What we are seeing here is what happened in Queensland, the financial gerrymander that effectively locks the LNP out, is that Labor through this bill is ensuring that come the next federal election they will be able to go to their union bosses and say, 'We delivered this piece of legislation; we helped entrench and empower union bosses'—not unions, but union bosses—'in Australia's industrial and political system; therefore we need you to make sure that you come out under the changes that we've made to election expenditure rules at a federal level and campaign vigorously against the election of the Liberal National Party.'

That is why this is of most concern. This bill is not about helping working Australians. This bill is not about helping small businesses. This bill is cash for policy at its most base. It is bordering on corruption in terms of the payback between the Labor Party and the union movement. This bill was not taken to the election. This bill was a secret deal between the Labor Party and the union movement, not to assist working-class Australians. It was all about helping the union movement.

I say to those business organisations, let this be a lesson to you. You thought you could sit down and deal with this Labor Party, and this shows that the Labor Party played you. This shows that for those of you who went along to that summit—by the way, they had a band that summit they had here a couple of months ago, and they paid $7,000. The Labor party used taxpayers' money to pay for a band that cost $7,000—good on the band, we all love live music—at a summit talking about how the Labor party can entrench itself in power. These business organisations went along and sat there and nodded their heads and said, 'Yes, we can do a deal, we will work together, let's go back to the Keating-Hawke tripartite arrangement.' Of course that didn't happen. The Labor Party and the union movement took you like a hot dinner and are still eating you up and asking for seconds.

So I say to those acronyms out there who represent businesses across Australia, stand up. Stop your wittering and whingeing. Stop your complaining. Stand up and join the fight against this Labor Party. What is happening this week in the six months of this government shows overreach. The overreach that normally happens in the third or fourth term of the government is happening at six months. So just imagine what is going to happen in the New Year. So join the fight and stand up for small businesses.

10:38 am

Photo of Janet RiceJanet Rice (Victoria, Australian Greens) Share this | | Hansard source

I rise today to speak on the Fair Work Legislation Amendment (Secure Jobs, Better Pay) Bill 2022. There have been extensive negotiations on this bill by the Australian Greens, led by our leader, Adam Bandt, and my wonderful colleague, Senator Pocock here. We think that there are going to be in amendment some important changes that are going to improve this bill overall. Overall, the Australian Greens think the bill is an in credibly important bit of legislation which will result in better conditions and, as the bill says, secure jobs and better pay for workers, particularly some of the amendments working on making sure that the better off overall test actually does mean better off overall for all workers, and increasing things like the ability to access unpaid parental leave.

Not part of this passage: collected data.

/-- `wfull` rises only in a step that accepts an enqueue, and `rempty` only in a step that dequeues: a port's view
moves toward full or toward empty by its own operation alone (R82 (d)). Resets apart, which empty the FIFO. The
event history is the model's record of R88 (log 9). -/
def Obligations.OwnFlagRisesOnlyByOwnOperation : Prop :=
  ∀ s t : State, s.Inv → s.fifoReset = true → step s = .next t →
    (s.fifo.wfull s.cfg = false → t.fifo.wfull t.cfg = true →
      ∃ d, acceptedBytes t.fifoLog = acceptedBytes s.fifoLog ++ [d]) ∧
    (s.fifo.rempty = false → t.fifo.rempty = true → t.fifoLog ≠ .reset :: s.fifoLog →
      ∃ d, deliveredBytes t.fifoLog = deliveredBytes s.fifoLog ++ [d])

/-! ### Ordering between the domains (spec/20_memory.md) -/

/-- A byte enqueued into an empty FIFO is invisible after the first R step that follows and visible after the
second, whatever the read port asks for; the third R step dequeues it (R79). The event history is the model's
record of R88 (log 9). -/
def Obligations.EnqueueIsVisibleAfterTwoReadSteps : Prop :=
  ∀ (d : Byte) (s : State) (r₁ r₂ : Instr), s.Inv → s.fifoReset = true → s.alone →
    s.fifo.count s.cfg = 0 → s.fifo.wfull s.cfg = false →
    (r₁ = .rnop ∨ r₁ = .deq) → (r₂ = .rnop ∨ r₂ = .deq) →
    ∃ t u v x, exec (.enq d) s = .next t ∧ exec r₁ t = .next u ∧ exec r₂ u = .next v ∧ exec .deq v = .next x ∧
      t.fifo.rempty = true ∧ u.fifo.rempty = true ∧
      v.fifo.rempty = false ∧ v.fifo.rdata v.cfg = d ∧
      x.fifoLog = .read true false d true :: v.fifoLog

/-- A slot freed by a dequeue is writable after two W steps: always after two idle ones; and when the writer's
view was up to date and full, not before the second, whatever the write port asks for (R80). The event history is
the model's record of R88 (log 9). -/
def Obligations.DequeueIsVisibleAfterTwoWriteSteps : Prop :=
  ∀ s : State, s.Inv → s.fifoReset = true → s.alone → s.fifo.wfull s.cfg = true → s.fifo.rempty = false →
    (∃ t u v, exec .deq s = .next t ∧ exec .wnop t = .next u ∧ exec .wnop u = .next v ∧
      v.fifo.wfull v.cfg = false) ∧
    (s.fifo.wd.wq1Rptr = s.fifo.rd.rgray → s.fifo.wd.wq2Rptr = s.fifo.rd.rgray →
      ∀ (w₁ w₂ : Instr) (d e : Byte), (w₁ = .wnop ∨ w₁ = .enq d) → (w₂ = .wnop ∨ w₂ = .enq d) →
        ∃ t u v x, exec .deq s = .next t ∧ exec w₁ t = .next u ∧ exec w₂ u = .next v ∧ exec (.enq e) v = .next x ∧
          t.fifo.wfull t.cfg = true ∧ u.fifo.wfull u.cfg = true ∧
          v.fifo.wfull v.cfg = false ∧ v.fifo.wd.mem = s.fifo.wd.mem ∧
          x.fifoLog = .write (some e) false true false :: v.fifoLog)

/-- `ENQ_DROP_OLDEST d` (R148). On a FIFO that accepts the byte it is the `ENQ` alone. On one that refuses it, it
keeps the most recent bytes: the oldest one is delivered to the read port, `d` is stored behind the others. Any
number of idle operations of both ports may pass before and after the `DEQ`, in any order, with at least two W
steps after it, and with two R steps before it if the reader sees no byte yet. The form of the pattern is the
model's (log 17), the event history its record of R88 (log 9). -/
def Obligations.DropOldestKeepsTheMostRecentBytes : Prop :=
  ∀ (d : Byte) (before after : List Instr) (s : State), s.Inv → s.fifoReset = true → s.alone →
    (s.fifo.wfull s.cfg = false →
      ∃ t, enqDropOldest d before after s = .next t ∧ s.SameButFifo t ∧
        t.fifo.stored t.cfg = s.fifo.stored s.cfg ++ [d] ∧
        deliveredBytes t.fifoLog = deliveredBytes s.fifoLog ∧
        acceptedBytes t.fifoLog = acceptedBytes s.fifoLog ++ [d]) ∧
    (s.fifo.wfull s.cfg = true → idlePorts before = true → idlePorts after = true → 2 ≤ after.count .wnop →
      (s.fifo.rempty = false ∨ (0 < s.fifo.count s.cfg ∧ 2 ≤ before.count .rnop)) →
      ∃ t oldest rest, enqDropOldest d before after s = .next t ∧ s.SameButFifo t ∧
        s.fifo.stored s.cfg = oldest :: rest ∧ t.fifo.stored t.cfg = rest ++ [d] ∧
        deliveredBytes t.fifoLog = deliveredBytes s.fifoLog ++ [oldest] ∧
        acceptedBytes t.fifoLog = acceptedBytes s.fifoLog ++ [d])

/-- Nothing but `wgray` and `mem` crosses into the read domain, and nothing but `rgray` into the write domain: two
states that agree on these and on a domain's own registers agree on that domain after its step, and on what the
step returned (R76, R231). The event history is the model's record of R88 (log 9). -/
def Obligations.OnlyGreyPointersCrossTheDomains : Prop :=
  ∀ s s' t t' : State, s.cfg = s'.cfg → s.alone → s'.alone →
    (s.fifo.rd = s'.fifo.rd → s.fifo.wd.wgray = s'.fifo.wd.wgray → s.fifo.wd.mem = s'.fifo.wd.mem →
      ∀ i : Instr, (i = .rnop ∨ i = .deq) → exec i s = .next t → exec i s' = .next t' →
        t.fifo.rd = t'.fifo.rd ∧ t.fifoLog.head? = t'.fifoLog.head?) ∧
    (s.fifo.wd = s'.fifo.wd → s.fifo.rd.rgray = s'.fifo.rd.rgray →
      ∀ (i : Instr) (d : Byte), (i = .wnop ∨ i = .enq d) → exec i s = .next t → exec i s' = .next t' →
        t.fifo.wd = t'.fifo.wd ∧ t.fifoLog.head? = t'.fifoLog.head?)

/-! ### Invariants -/

/-- Every step keeps the invariants of both blocks (R39 (i) to (iii), R62), the canonical form of every storage
array among them, from every state that meets them. -/
def Obligations.EveryStepKeepsTheInvariants : Prop :=
  ∀ s t : State, s.Inv → step s = .next t → t.Inv

/-- Every step keeps FIFO order: the bytes accepted since RESET are, in order, the bytes delivered and then the
bytes in the slots `[head, head+count)` (R78, R39 (iv)). The event history is the model's record of R88 (log 9).
-/
def Obligations.EveryStepKeepsFifoOrder : Prop :=
  ∀ s t : State, s.Inv → (s.fifoReset = true → s.fifo.InOrder s.cfg s.fifoLog) → step s = .next t →
    (t.fifoReset = true → t.fifo.InOrder t.cfg t.fifoLog)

A central rationale for this bill, which the Greens support and which has been put forward by government, has been the need to increase wages. We support that and we agree. But we also believe that in the middle of the cost-of-living crisis that we are facing government needs to also do more about raising the rate of income support. I want to focus in my speech today on the link between the benefits of raising the rate of income support and how that then flows and feeds into better jobs, better pay and more secure work for workers.

Inadequate income support means that, currently, if you're on the JobSeeker allowance then you get income support at the rate of $48 a day, which is not enough to live on by a long shot. The cost of living now means that the estimate of what you need not to be living in poverty is $88 a day, and yet JobSeeker only gives you $48 a day. The idea of course—and people say this—is that people don't want to be on JobSeeker for long periods of time. But a lot of people are. People are also on JobSeeker and do part-time or casual work. That's all they have access to, or it might be all that they're capable of doing because of health issues, but they boost their income by doing small amounts of work. But at the moment, if you do those small amounts of work then you can only earn an extra $75 a week, or $10 a day, before your JobSeeker payment starts cutting out at the rate of 50c in the dollar. That's a 50 per cent marginal tax rate for people on the lowest incomes in this country. And you only need to earn $1,300 a fortnight, or $92 a day, when your JobSeeker rate cuts out entirely.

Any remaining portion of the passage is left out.